~2~

111 10 14
                                    

Delikatny puch leniwie opadał na brukowany deptak, dodając magicznego klimatu przystrojonej świątecznymi ozdobami ulicy. Migoczące światełka zdawały się ocieplać atmosferę, pomimo obniżającej się wciąż temperatury. Gdzieniegdzie, w popłochu przemykały ściśnięte grupki ludzi, którzy zapewne poszukiwali prezentów na ostatnią chwilę. Spośród nich, wyróżniała się para niespiesznie zmierzających w sobie tylko znanym kierunku postaci.

- Tak w ogóle dobrze cię znów widzieć - powiedział z uśmiechem brunet.

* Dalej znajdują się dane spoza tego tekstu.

-- ==== Sys2Proof/Machine/Roster.lean ====
section
/-! DEFINITION. The commands of the fleet roster (05): announcement, readiness, admission, load
reports, dismissal and the expiry of the ready limit. -/

namespace Sys2Proof.Machine

/-! ### Announcements -/

/-- The section accepts a gripper class (05, R109; 09, R175). -/
def Params.accepts (p : Params) (g : Nat) : Bool := p.acceptedClasses.getLsbD g

namespace State

/-- The judgement of a robot's class and level: the reason it is INACTIVE, or none (05, R109). -/
def inactiveReason (s : State) (g l : Nat) : Option InactiveReason :=
  if !s.params.accepts g then some .cls
  else if l < s.params.minLevel then some .level
  else none

/-- The full ready limit in ms (05, R112). -/
def readyMs (s : State) : Nat := s.params.readyLimit * 1000

end State

/-- The slot an untracked load declares (05, R114). -/
def Slot.ofLoad (t : BinTag) : Slot := if t = 0 then .empty else .untracked t

/-- The state a judged robot enters (05, R109). -/
def judgedState : Option InactiveReason → RobotState
  | none => .announced
  | some _ => .inactive

namespace State

/-- The record with an announcement's class and level, judged: ANNOUNCED with the ready timer
started, or INACTIVE (05, R109, R118). -/
def enrolled (s : State) (r : Robot) (q : Body.Announce) : Robot :=
  { r with
    boot := q.boot
    gripper := q.gripper
    level := q.level
    state := judgedState (s.inactiveReason q.gripper q.level)
    maxClass := none
    admitPending := false
    readyTimer :=
      if (s.inactiveReason q.gripper q.level).isNone then some s.readyMs else none
    lastInactive := (s.inactiveReason q.gripper q.level).or r.lastInactive }

/-- The record of a first announcement (05, R109). -/
def newRobot (s : State) (q : Body.Announce) : Robot :=
  s.enrolled ⟨q.serial, q.boot, q.gripper, q.level, .announced, none, false, Slot.ofLoad q.load,
    false, none, none⟩ q

/-- ADDRESS for a robot's record, sent at fleet address 0; the reason goes with INACTIVE
(05, R109). -/
def sendAddress (s : State) (a : Nat) (r : Robot) : State :=
  s.send 0 (.address r.serial a r.state (if r.state = .inactive then r.lastInactive else none))

/-- CUSTODY_CONFLICT about a record (05, R116). -/
def conflict (s : State) (k : ConflictKind) (a : Nat) (r : Robot) (tag : BinTag) (h : Handover) :
    State :=
  s.notify (.custodyConflict k a r.serial tag r.slot h.number h.state h.custody)

/-- The record whose tag an untracked load declares (05, R116). -/
def elsewhere (s : State) (t : BinTag) : Option Handover :=
  if t = 0 then none else s.handoverByTag t

/-- TRACKED_ELSEWHERE, when the declared tag is that of a record (05, R116). -/
def judgeElsewhere (s : State) (a : Nat) (r : Robot) (t : BinTag) : State :=
  match s.elsewhere t with
  | some h => s.conflict .trackedElsewhere a r t h
  | none => s

/-- A first announcement (05, R109). -/
def firstAnnouncement (s : State) (a : Nat) (q : Body.Announce) : State :=
  let r := s.newRobot q
  let s₁ := (s.setRobot a (some r)).sendAddress a r
  (s₁.notify (.robotAnnounced a r.serial r.boot r.gripper r.level r.state r.lastInactive
    r.slot)).judgeElsewhere a r q.load

/-- The slot and its mark after a restart takes the load tag (05, R118, step 3). -/
def slotAfter (s : State) (r : Robot) (t : BinTag) : Slot × Bool :=
  match r.slot with
  | .tracked n => (.tracked n, r.loadConfirmed || t == s.tagOf n)
  | _ => (Slot.ofLoad t, false)

/-- The record of a robot after its restart (05, R118, steps 3 and 4). -/
def restarted (s : State) (r : Robot) (q : Body.Announce) : Robot :=
  { s.enrolled r q with
    slot := (s.slotAfter r q.load).1
    loadConfirmed := (s.slotAfter r q.load).2 }

/-- The grant a robot holds, with its column and class. -/
def grantOf (s : State) (a : Nat) : Option (Nat × Cls) :=
  (s.grantedTo a).bind fun c => (s.col c).grant.map fun g => (c, g.cls)

/-- The operation in flight of a robot, with its column. -/
def operationBy (s : State) (a : Nat) : Option (Nat × Operation) :=
  (s.workingOn a).bind fun c => (s.col c).op.map fun o => (c, o)

/-- The cut-off of a restart (05, R118, step 1). -/
def restartCut (s : State) (a : Nat) : Noted :=
  match s.workingOn a with
  | some c => s.cutOff c .restart
  | none => (s, [])

/-- ROBOT_RESTARTED (05, R118). -/
def restartNotice (s : State) (a : Nat) (r : Robot) (q : Body.Announce) : NoticeBody :=
  let r' := s.restarted r q
  .robotRestarted a r.serial r.boot q.boot r.state r'.state
    (if r'.state = .inactive then r'.lastInactive else none) (s.grantOf a) (s.waitingOn a)
    ((s.operationBy a).map fun p => (p.2.kind, p.1)) r'.slot r'.loadConfirmed

/-- The robot's grant ends and its column is handed on, or its request leaves its list (05, R118,
step 2; 03, R75). -/
def restartGrant (s : State) (a : Nat) : State :=
  match s.grantedTo a with
  | some c => (s.endGrant c).handOn c
  | none =>
    match s.waitingOn a with
    | some c => s.removeWait c a
    | none => s

/-- The record in the robot's slot becomes uncertain (05, R118, step 3; 02, R54). -/
def restartCustody (s : State) (r : Robot) : State :=
  match r.slot with
  | .tracked n => s.modHandover n fun h => { h with uncertain := true }
  | _ => s

/-- The conflict a restart's load tag gives (05, R118, step 3). -/
def restartConflict (s : State) (a : Nat) (r : Robot) (t : BinTag) : State :=
  match r.slot with
  | .tracked n =>
    if t = 0 ∨ t = s.tagOf n then s
    else
      match s.handover n with
      | some h => s.conflict .wrongBin a r t h
      | none => s
  | _ => s.judgeElsewhere a r t

/-- A restart (05, R118). ROBOT_RESTARTED tells what the restart ends, and its notice comes before
those of the cut-off. -/
def restart (s : State) (a : Nat) (r : Robot) (q : Body.Announce) : State :=
  let p := s.restartCut a
  let s₁ := p.1.notifyAll (s.restartNotice a r q :: p.2)
  let s₂ := (s₁.restartGrant a).restartCustody r
  let r' := s.restarted r q
  ((s₂.setRobot a (some r')).restartConflict a r' q.load).sendAddress a r'

/-- An ANNOUNCE from a robot whose serial a record holds: a repeat with the same boot count, which
is answered ADDRESS again and changes nothing else (05, R110), or a restart (R118). -/
def knownAnnouncement (s : State) (a : Nat) (r : Robot) (q : Body.Announce) : State :=
  if r.boot = q.boot then s.sendAddress a r else s.restart a r q

end State

/-- Take ANNOUNCE (05, R108). The roster is full exactly when no address is free. -/
def takeAnnounce (q : Body.Announce) (s : State) : State :=
  if !s.running then s.sendRefused 0 .notRunning (.serial q.serial)
  else if q.serial = 0 ∨ 7 < q.gripper ∨ 15 < q.level then
    s.sendRefused 0 .outOfRange (.serial q.serial)
  else
    match s.addressOf q.serial with
    | some a =>
      match s.robot a with
      | some r => s.knownAnnouncement a r q
      | none => s
    | none =>
      match s.freeAddress with
      | some a => s.firstAnnouncement a q
      | none => s.sendRefused 0 .rosterFull (.serial q.serial)

/-- ANNOUNCE (05, R108): taken whatever its address holds; one whose body does not decode is
discarded and counted (10, R194). -/
def execAnnounce (_addr : Byte) (body : List Byte) (s : State) : Result :=
  match Body.announce body with
  | .error _ => event State.discardFleet s
  | .ok q => event (takeAnnounce q) s

/-! ### Ready and admission -/

/-- Take READY (05, R111). -/
def takeReady (a : Nat) (r : Robot) (_ : Unit) (s : State) : State :=
  match r.state with
  | .announced =>
    let st : RobotState := if r.admitPending then .active else .ready
    (s.modRobot a fun r =>
      { r with state := st, admitPending := false, readyTimer := none }).send a
      (.accepted (.state st))
  | .lost => s.sendRefused a .lost .none
  | .inactive => s.sendRefused a .inactive .none
  | st => s.send a (.accepted (.state st))

/-- READY (05, R111). -/
def execReady (addr : Byte) (body : List Byte) (s : State) : Result :=
  robotFrame addr (Body.nothing body) takeReady s

/-- The address and record a request names (05, R113). -/
def State.enrolledAs (s : State) : RobotRef → Option (Nat × Robot)
  | .address a => (s.robot a).map fun r => (a, r)
  | .serial n => (s.addressOf n).bind fun a => (s.robot a).map fun r => (a, r)

/-- Take a request on a robot of the roster. -/
def onRobot (q : RobotRef) (take : Nat → Robot → State → Answer) (s : State) : Answer :=
  match s.enrolledAs q with
  | none => refuse s .unknownRobot
  | some (a, r) => take a r s

/-- Take ADMIT on a robot (05, R113, checks 3 and 4 and the effects). -/
def takeAdmit (k : Byte) (a : Nat) (r : Robot) (s : State) : Answer :=
  match Cls.ofByte? k with
  | none => refuse s .outOfRange
  | some k =>
    match r.state with
    | .inactive => refuse s .inactive
    | .active => refuse s .wrongState
    | .announced =>
      ⟨s.modRobot a fun r => { r with maxClass := some k, admitPending := true }, .ok,
        .admitted a r.serial k .announced⟩
    | _ =>
      ⟨(s.modRobot a fun r => { r with maxClass := some k, state := .active }).send 0
          (.address r.serial a .active none), .ok, .admitted a r.serial k .active⟩

/-- ADMIT (05, R113). -/
def execAdmit (tag : Word16) (body : List Byte) (s : State) : Result :=
  hostRequest 6 tag body
    (withBody (Body.admission body) fun q => inRunning (onRobot q.1 (takeAdmit q.2))) s

/-- The ready limit of a robot has run out (05, R112; log 2). -/
def Robot.readyDue (r : Robot) : Bool := r.state == .announced && r.readyTimer == some 0

/-- A robot whose ready limit expired (05, R112). -/
def Robot.notReady (r : Robot) : Robot :=
  { r with
    state := .inactive
    lastInactive := some .notReady
    maxClass := none
    admitPending := false
    readyTimer := none }

/-- The ready limit expires (05, R112). -/
def State.readyExpired (s : State) (a : Nat) (r : Robot) : State :=
  ((s.setRobot a (some r.notReady)).sendAddress a r.notReady).notify
    (.robotInactive a r.serial .notReady)

/-- READY_LIMIT_EXPIRY (05, R112). -/
def execReadyLimitExpiry (a : Nat) (s : State) : Result :=
  match s.robot a with
  | some r => if r.readyDue then event (fun s => s.readyExpired a r) s else .next s
  | none => .next s

/-! ### The carried slot -/

/-- Take LOAD_REPORT with the slot TRACKED (05, R115, first three cases). -/
def reportTracked (a : Nat) (r : Robot) (n : Nat) (t : BinTag) (s : State) : State :=
  if t = 0 then s.send a (.accepted (.load .noted))
  else if t = s.tagOf n then
    (s.modRobot a fun r => { r with loadConfirmed := true }).send a (.accepted (.load .confirmed))
  else
    match s.handover n with
    | some h => (s.conflict .wrongBin a r t h).send a (.accepted (.load .conflict))
    | none => s.send a (.accepted (.load .conflict))

/-- Take LOAD_REPORT with the slot not TRACKED (05, R115, last two cases). -/
def reportUntracked (a : Nat) (r : Robot) (t : BinTag) (s : State) : State :=
  if (s.workingOn a).isSome then s.send a (.accepted (.load .inFlight))
  else
    ((s.setSlot a (Slot.ofLoad t) false).judgeElsewhere a { r with slot := Slot.ofLoad t } t).send a
      (.accepted (.load (if (s.elsewhere t).isSome then .conflict else .noted)))

/-- Take LOAD_REPORT (05, R115). -/
def takeLoadReport (a : Nat) (r : Robot) (t : BinTag) (s : State) : State :=
  match r.slot with
  | .tracked n => reportTracked a r n t s
  | _ => reportUntracked a r t s

/-- LOAD_REPORT (05, R115). -/
def execLoadReport (addr : Byte) (body : List Byte) (s : State) : Result :=
  robotFrame addr (Body.loadReport body) takeLoadReport s

/-- Does a slot hold a tracked bin? -/
def Slot.handover : Slot → Option Nat
  | .tracked n => some n
  | _ => none

/-- Take DROP_OFF (05, R117). -/
def takeDropOff (a : Nat) (r : Robot) (_ : Unit) (s : State) : State :=
  if r.slot.handover.isSome then s.sendRefused a .trackedLoad .none
  else if (s.workingOn a).isSome then s.sendRefused a .busy .none
  else (s.setSlot a .empty false).send a (.accepted .none)

/-- DROP_OFF (05, R117). -/
def execDropOff (addr : Byte) (body : List Byte) (s : State) : Result :=
  robotFrame addr (Body.nothing body) takeDropOff s

/-! ### Dismissal -/

/-- A record whose taker is dismissed (02, R39). -/
def Handover.takerGone (h : Handover) : Handover :=
  if h.state = .staged then h.park else { h with taker := .none }

namespace State

/-- Remove a robot as taker (02, R39). -/
def removeTaker (s : State) (a : Nat) : State :=
  s.modHandovers (fun h => h.taker == .addr a) Handover.takerGone

/-- The number of records that name a robot as taker. -/
def takerCount (s : State) (a : Nat) : Nat := s.handovers.countP fun h => h.taker == .addr a

end State

/-- Take DISMISS on a robot (05, R121). -/
def takeDismiss (a : Nat) (r : Robot) (s : State) : Answer :=
  match r.slot.handover with
  | some n => refuse s .custodian (.custodian n)
  | none =>
    if (s.standingOn a).isSome then refuse s .busy
    else
      ⟨((s.send a .dismissed).removeTaker a).setRobot a none, .ok,
        .dismissed a r.serial r.slot (s.takerCount a)⟩

/-- DISMISS (05, R121). -/
def execDismiss (tag : Word16) (body : List Byte) (s : State) : Result :=
  hostRequest 7 tag body
    (withBody (Body.robot body) fun q => inRunning (onRobot q takeDismiss)) s

/-! ### QUERY_ROBOT -/

namespace State

/-- The carried slot as a query gives it (05, R122). A slot TRACKED(n) names a record (02, R30);
without one the reply says UNLOCATED (log 22). -/
def slotView (s : State) (r : Robot) : SlotView :=
  match r.slot with
  | .empty => .empty
  | .tracked n =>
    match s.handover n with
    | some h => .tracked n h.state h.uncertain r.loadConfirmed
    | none => .tracked n .unlocated false r.loadConfirmed
  | .untracked t => .untracked t

/-- The position of a robot's request in a wait list, from 1 (03, R57). -/
def positionOn (s : State) (c a : Nat) : Nat :=
  (indexFrom (fun w => w.robot == a) (s.col c).waits 1).getD 0

/-- The class of a robot's request in a wait list. -/
def classOn (s : State) (c a : Nat) : Cls :=
  (((s.col c).waits.find? fun w => w.robot == a).map (·.cls)).getD .transfer

/-- A robot's grant or waiting request (05, R122). -/
def standing (s : State) (a : Nat) : Standing :=
  match s.grantedTo a with
  | some c =>
    match (s.col c).grant with
    | some g => .grant c g
    | none => .none
  | none =>
    match s.waitingOn a with
    | some c => .waiting c (s.classOn c a) (s.positionOn c a)
    | none => .none

/-- The QUERY_ROBOT reply (05, R122). -/
def robotReport (s : State) (a : Nat) (r : Robot) : RobotReport where
  address := a
  robot := r
  slot := s.slotView r
  standing := s.standing a
  op := (s.operationBy a).map fun p => (p.2.kind, p.1, s.time - p.2.startedAt)
  takerOf := s.takerCount a

end State

/-- QUERY_ROBOT (05, R122). -/
def execQueryRobot (tag : Word16) (body : List Byte) (s : State) : Result :=
  hostRequest 8 tag body
    (withBody (Body.robot body) fun q =>
      onRobot q fun a r s => ⟨s, .ok, .robot (s.robotReport a r)⟩) s

end Sys2Proof.Machine
end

- Ciebie również. Na początku cię nie rozpoznałam, wiesz? Wyglądasz tak... doroślej.

- Zajęło mi to trzy lata. - Równocześnie wybuchnęli krótkim, nerwowym śmiechem. - Pasuje ci ten kolor, choć w czerni też ci do twarzy.- Chłopak zawiesił swój wzrok na blondynce, jednak gdy wyczuła jego spojrzenie na sobie, speszony odwrócił głowę. Kąciki jej ust uniosły się nieznacznie.

- Na ile przyjechałeś? - W jej głosie dało się usłyszeć nutkę niepokoju.

- Cóż, wychodzi na to, że długo tu nie zagrzeję.

Nagle słodki karmel wydał się gorzki niczym mała czarna.

Szczerze mówiąc, sami nie wiedzieli, dlaczego ich kontakt się urwał. Za czasów szkolnych byli ze sobą naprawdę blisko, znali się wręcz jak łyse konie.

Wszystko zaczęło się dokładnie szóstego grudnia, gdy w ostatniej klasie gimnazjum, w ich placówce zorganizowano ,,Charytatywny Koncert Mikołajkowy". Hoseok nazywał później ten dzień ,,dniem swojego debiutu" - to wtedy pierwszy raz odważył się pokazać ze swoimi umiejętnościami tanecznymi, przed takim ogromem ludzi.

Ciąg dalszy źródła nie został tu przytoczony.